On voit aussi, par exemple, un policier à qui un collègue demande une cigarette, et qui refuse dans ces termes choisis : « Eh, c’est pas la putain d’aide sociale, ici ! » Dans le dernier titre paru, quand la nièce de l’héroïne abat un horrible criminel, parce qu’évidemment on ne peut pas faire confiance à la justice laxiste pour lui réserver le sort qu’il mérite, elle se justifie en disant : « Il le fallait, nous n’avions pas d’autre solution. Ce n’est pas très différent de ce qu’ont fait les soldats en Irak, tu comprends ? »
Sinon, bien sûr, Kay Scarpetta est assez bigote (il faut dire que Patricia Cornwell a été élevée par le télévangéliste Billy Graham et sa femme), et elle considère qu’elle est en lutte contre les forces du mal.

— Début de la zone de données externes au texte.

theorem test_sheaf_waits : stays (.sheafIssue 0) (withB fun b => { b with sheaves := [aSheaf] }) = true := by decide
theorem test_sheaf_age : blockIs (exec (.sheafAgeLimit 0 0) (let s := withB fun b => { b with sheaves := [{ aSheaf with due := false }] }
    { s with dies := listMod s.dies 0 fun d => { d with clock := 1024 } })) (fun b => b.sheaves.map (·.due) == [true]) = true := by decide
theorem test_warp_freed : after (exec (.warpFree 0 0) (withLanes fun l => { l with st := .exited })) (fun t => (smGet t.blocks 0).isNone &&
    (smGet t.grids placeGrid).map (·.blocksEnded) == some 1) = true := by decide
theorem test_line_store : after (exec (.lineAccessPerform 50) { pl with farQ := [acc 50 2 64] }) (fun t => memNat t.far 0 64 4 == 7 && t.farQ.map (·.stage) == [2]) =
    true := by decide
theorem test_line_load : after (exec (.lineAccessPerform 50) { pl with farQ := [acc 50 0 64], far := memWrite [] 64 (leBytes 4 9) }) (fun t =>
    t.farQ.map (fun x => (x.stage, x.got)) == [(2, [(0, 9)])]) = true := by decide
theorem test_far_reply : warpIs (exec (.farReply 50) { withW fun w => w.mark 0 90 false with farQ := [{ acc 50 0 64 with stage := 2, got := [(0, 9)] }] }) (fun w =>
    (w.lanes.map (·.vraw 3)).head? == some 9 && (w.flag 0).ops.isEmpty) = true := by decide
theorem test_far_ack : warpIs (exec (.farAcknowledgement 50) { withW fun w => w.mark 0 90 false with farQ := [{ acc 50 2 64 with stage := 2 }] }) (fun w =>
    (w.flag 0).ops.isEmpty) = true := by decide
theorem test_timeout_too_early : stays (.systemTimeout 0 50) { pl with farQ := [{ acc 50 0 64 with born := some 0 }] } = true := by decide

/-- A copy of the block: one element of one byte, shared memory to shared memory, its stamp in shared memory. -/
def aCopy : Copy :=
  { id := 60, op := 90, grid := placeGrid, blk := 0, wid := 0, flag := 0, core := 0, tenant := 0, kind := 0, cls := 0, scope := 0
    walk := { parseWalk (List.replicate 32 0) with sbase := 8, dbase := 16, stampa := 64, seq := 3, ext := [1, 1, 1, 1, 1, 1] }
    accepted := false, next := 0, pixels := [], landOn := false, srcOn := false, status := 0, stopAt := none, failed := (0, 0), slot := 64
    resv := none, idx := 0, hostAcks := [], after := [], out := [], spoilt := [], deadSince := none, clk := [] }

theorem test_copy_accepted : after (exec (.copyAccept 60) { withW fun w => w.mark 0 90 false with copies := [aCopy] }) (fun t =>
    t.copies.map (fun c => (c.accepted, c.landOn)) == [(true, true)] && warpIs (.next t) fun w => (w.flag 0).ops.isEmpty) = true := by decide
theorem test_copy_element : after (exec (.copyElement (2 ^ 64 * 60)) { withB fun b => { b with shared := [(8, 0x5A)] } with copies := [{ aCopy with accepted := true }] })
    (fun t => t.copies.map (fun c => (c.next, c.out.map fun q => (q.loc, q.bytes))) == [(1, [(16, [0x5A])])]) = true ∧
    (let r := exec (.copyElement (2 ^ 64 * 60 + 1)) { pl with copies := [{ aCopy with accepted := true, next := 1, out := [⟨16, [0x5A], 0⟩] }] }
     (blockIs r fun b => memNat b.shared 0 16 1 == 0x5A, after r fun t => t.copies.map (·.out) == [[]])) = (true, true) := by decide
theorem test_copy_stamp : (let r := exec (.copyStampWrite 60) { pl with copies := [{ aCopy with accepted := true, next := 1 }] }
    (blockIs r fun b => memNat b.shared 0 64 8 == 0x30000, after r fun t => t.copies.isEmpty)) = (true, true) := by decide
theorem test_copy_drop : after (exec (.dropNotice 60) { pl with copies := [{ aCopy with accepted := true }] }) (fun t => t.copies.map (·.resv) == [some 1]) = true ∧
    after (exec (.reservationWindowExpiry 60) { pl with copies := [{ aCopy with resv := some 1 }] }) (fun t => t.copies.map (·.resv) == [some 2]) = true := by decide
theorem test_load_without_tenant : after (exec (.overlayLoadComplete 0 0) { pl with loft := [(0, { placedCode 0 with st := .loading })] }) (fun t =>
    t.loft.map (·.2.st) == [.absent]) = true := by decide

/-- An entry of the engine's table that clears tile 3. -/
def clearing : EngineEntry :=
  { id := 70, blk := 0, prio := 0, op := .accZero 3, flags := [(0, 0, 90)], passes := 0, lastGrant := 0, eligSince := some 0, starved := false
    status := 0, done := false, rows := [], cols := [], bad := [], buf := [], after := 0, acq := [], clk := [] }
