-- ==== Sys2Proof/WellFormed.lean ====
section
/-! DEFINITION. The constraints that a term of Instr can break: the captions of the 16-bit rows
(spec/30_encoding.md R94). Every other constraint of the encodings is in the widths of the fields. -/

namespace Sys2Proof

/-- Some word encodes the instruction: R94's "nzuimm != 0" (C.ADDI4SPN), "rd != 0 and nzimm != 0"
(C.ADDI), "rd != 0" (C.LI). -/
def Instr.wellFormed : Instr → Bool
  | .lui _ _ | .auipc _ _ | .jal _ _ | .jalr _ _ _ => true
  | .beq _ _ _ | .bne _ _ _ | .blt _ _ _ | .bge _ _ _ | .bltu _ _ _ | .bgeu _ _ _ => true
  | .lb _ _ _ | .lh _ _ _ | .lw _ _ _ | .lbu _ _ _ | .lhu _ _ _ => true
  | .sb _ _ _ | .sh _ _ _ | .sw _ _ _ => true
  | .addi _ _ _ | .slti _ _ _ | .sltiu _ _ _ | .xori _ _ _ | .ori _ _ _ | .andi _ _ _ => true
  | .slli _ _ _ | .srli _ _ _ | .srai _ _ _ => true
  | .add _ _ _ | .sub _ _ _ | .sll _ _ _ | .slt _ _ _ | .sltu _ _ _ => true
  | .xor _ _ _ | .srl _ _ _ | .sra _ _ _ | .or _ _ _ | .and _ _ _ => true
  | .fence _ _ _ _ _ | .ecall | .ebreak => true
  | .cIllegal | .cNop | .cLw _ _ _ | .cReserved _ | .cSw _ _ _ | .cJal _ => true
  | .cAddi4spn _ nzuimm => decide (nzuimm ≠ 0#8)
  | .cAddi rd nzimm => decide (rd ≠ 0#5) && decide (nzimm ≠ 0#6)
  | .cLi rd _ => decide (rd ≠ 0#5)

end Sys2Proof
end

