-- ==== Sys2Proof/Decode.lean ====
section
/-! DEFINITION. From bits to an instruction or a rejection by name, and back: spec/30_encoding.md. The
decoder stands first, the encoder after it, each written from the format tables R72 to R91 and the row
lists R93, R94. -/

namespace Sys2Proof

/-- What a fetch delivers: a 16-bit parcel or a 32-bit word (20_memory.md R55). -/
inductive InstWord
  | parcel (h : Parcel)
  | word (w : Word)
  deriving DecidableEq, Repr

/-- Why some bits are no admitted instruction. Each reason but the last becomes the exception
IllegalInstruction in the step (30_encoding.md R100, R101; 60_exceptions.md R253). -/
inductive Reject
  /-- A 32-bit word whose opcode is not in R92. -/
  | unlistedOpcode
  /-- A 32-bit word whose opcode is in R92 and whose other fixed bits match no row of R93. -/
  | unlistedFunction
  /-- A parcel that matches no row of R94 (48_compressed.md R232). -/
  | unlistedParcel
  /-- A parcel with a row's fixed bits whose constraint fails (48_compressed.md R231). -/
  | constraintFails
  /-- Fewer bytes than the length of the instruction: only decodeBytes answers it, never a fetch. -/
  | tooFewBytes
  deriving DecidableEq, Repr

/-- R70: the two least significant bits of the first parcel are 11, so the instruction has 32 bits. -/
def isLong (lo : Parcel) : Bool := decide (lo.extractLsb' 0 2 = 3#2)

/-! ## Fields of a 32-bit word (R72 to R79, R81 to R86) -/

def opcodeOf (w : Word) : BitVec 7 := w.extractLsb' 0 7
def rdOf (w : Word) : RegIdx := w.extractLsb' 7 5
def funct3Of (w : Word) : BitVec 3 := w.extractLsb' 12 3
def rs1Of (w : Word) : RegIdx := w.extractLsb' 15 5
def rs2Of (w : Word) : RegIdx := w.extractLsb' 20 5
def funct7Of (w : Word) : BitVec 7 := w.extractLsb' 25 7

/-- R86. -/
def shamtOf (w : Word) : BitVec 5 := w.extractLsb' 20 5

/-- R81: inst[31:20]. -/
def immIOf (w : Word) : BitVec 12 := w.extractLsb' 20 12

/-- R82: inst[31:25], inst[11:7]. -/
def immSOf (w : Word) : BitVec 12 := w.extractLsb' 25 7 ++ w.extractLsb' 7 5

/-- R83 without its bit 0: inst[31], inst[7], inst[30:25], inst[11:8]. -/
def immBOf (w : Word) : BitVec 12 :=
  w.extractLsb' 31 1 ++ w.extractLsb' 7 1 ++ w.extractLsb' 25 6 ++ w.extractLsb' 8 4

/-- R84: inst[31:12]. -/
def immUOf (w : Word) : BitVec 20 := w.extractLsb' 12 20

/-- R85 without its bit 0: inst[31], inst[19:12], inst[20], inst[30:21]. -/
def immJOf (w : Word) : BitVec 20 :=
  w.extractLsb' 31 1 ++ w.extractLsb' 12 8 ++ w.extractLsb' 20 1 ++ w.extractLsb' 21 10

/-! ## Fields of a parcel (R87 to R91) -/

/-- Bits 4:2: rd' or rs2' (R87, R88). -/
def cLowRegOf (h : Parcel) : CRegIdx := h.extractLsb' 2 3

/-- Bits 9:7: rs1' (R88). -/
def cRs1Of (h : Parcel) : CRegIdx := h.extractLsb' 7 3

/-- Bits 11:7: rd (R89). -/
def cRdOf (h : Parcel) : RegIdx := h.extractLsb' 7 5

/-- R87 without its two low zeros: inst[10:7], inst[12:11], inst[5], inst[6]. -/
def immCIWOf (h : Parcel) : BitVec 8 :=
  h.extractLsb' 7 4 ++ h.extractLsb' 11 2 ++ h.extractLsb' 5 1 ++ h.extractLsb' 6 1

/-- R88 without its two low zeros: inst[5], inst[12:10], inst[6]. -/
def immCLOf (h : Parcel) : BitVec 5 :=
  h.extractLsb' 5 1 ++ h.extractLsb' 10 3 ++ h.extractLsb' 6 1

/-- R89: inst[12], inst[6:2]. -/
def immCIOf (h : Parcel) : BitVec 6 := h.extractLsb' 12 1 ++ h.extractLsb' 2 5

/-- R91 without its bit 0: inst[12], inst[8], inst[10:9], inst[6], inst[7], inst[2], inst[11],
inst[5:3]. -/
def immCJOf (h : Parcel) : BitVec 11 :=
  h.extractLsb' 12 1 ++ h.extractLsb' 8 1 ++ h.extractLsb' 9 2 ++ h.extractLsb' 6 1 ++
    h.extractLsb' 7 1 ++ h.extractLsb' 2 1 ++ h.extractLsb' 11 1 ++ h.extractLsb' 3 3

/-! ## The decoder -/

/-- Opcode 1100011 (R93; 42_branches.md R147). -/
def decodeBranch (w : Word) : Except Reject Instr :=
  match funct3Of w with
  | 0b000#3 => .ok (.beq (rs1Of w) (rs2Of w) (immBOf w))
  | 0b001#3 => .ok (.bne (rs1Of w) (rs2Of w) (immBOf w))
  | 0b100#3 => .ok (.blt (rs1Of w) (rs2Of w) (immBOf w))
  | 0b101#3 => .ok (.bge (rs1Of w) (rs2Of w) (immBOf w))
  | 0b110#3 => .ok (.bltu (rs1Of w) (rs2Of w) (immBOf w))
  | 0b111#3 => .ok (.bgeu (rs1Of w) (rs2Of w) (immBOf w))
  | _ => .error .unlistedFunction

Elle a toute une collection d’armes à feu, et sa maison est une forteresse. Vu le métier qu’elle exerce, évidemment, et tous les tueurs psychopathes qu’elle a aux trousses, ça se comprend ; sauf que, visiblement, elle considère que tout le monde devrait être aussi parano qu’elle - et d’ailleurs, un grand nombre d’Américains le sont. Par exemple, quand les enfants récoltent des bonbons, à Halloween, elle préconise de les passer au détecteur de métaux, au cas où une lame de rasoir serait dissimulée à l’intérieur.
Il y a aussi un passage où elle part au travail le matin, et elle décrit le paysage qu’elle voit par les vitres de sa voiture : les jardins en fleur, les voisins qui promènent leur chien ou qui font leur jogging... Et elle dit quelque chose comme : « Tout avait l’air normal, mais moi, je savais que tout ça n’était qu’une illusion, et qu’en fait les criminels étaient là, partout, tapis dans l’ombre, et que je réceptionnerais bientôt les cadavres de leurs victimes à la morgue. »
En fait, c’est ça, la révélation qu’on a en lisant Patricia Cornwell : la vision du monde de l’Américain moyen, c’est une vision du monde de médecin-légiste.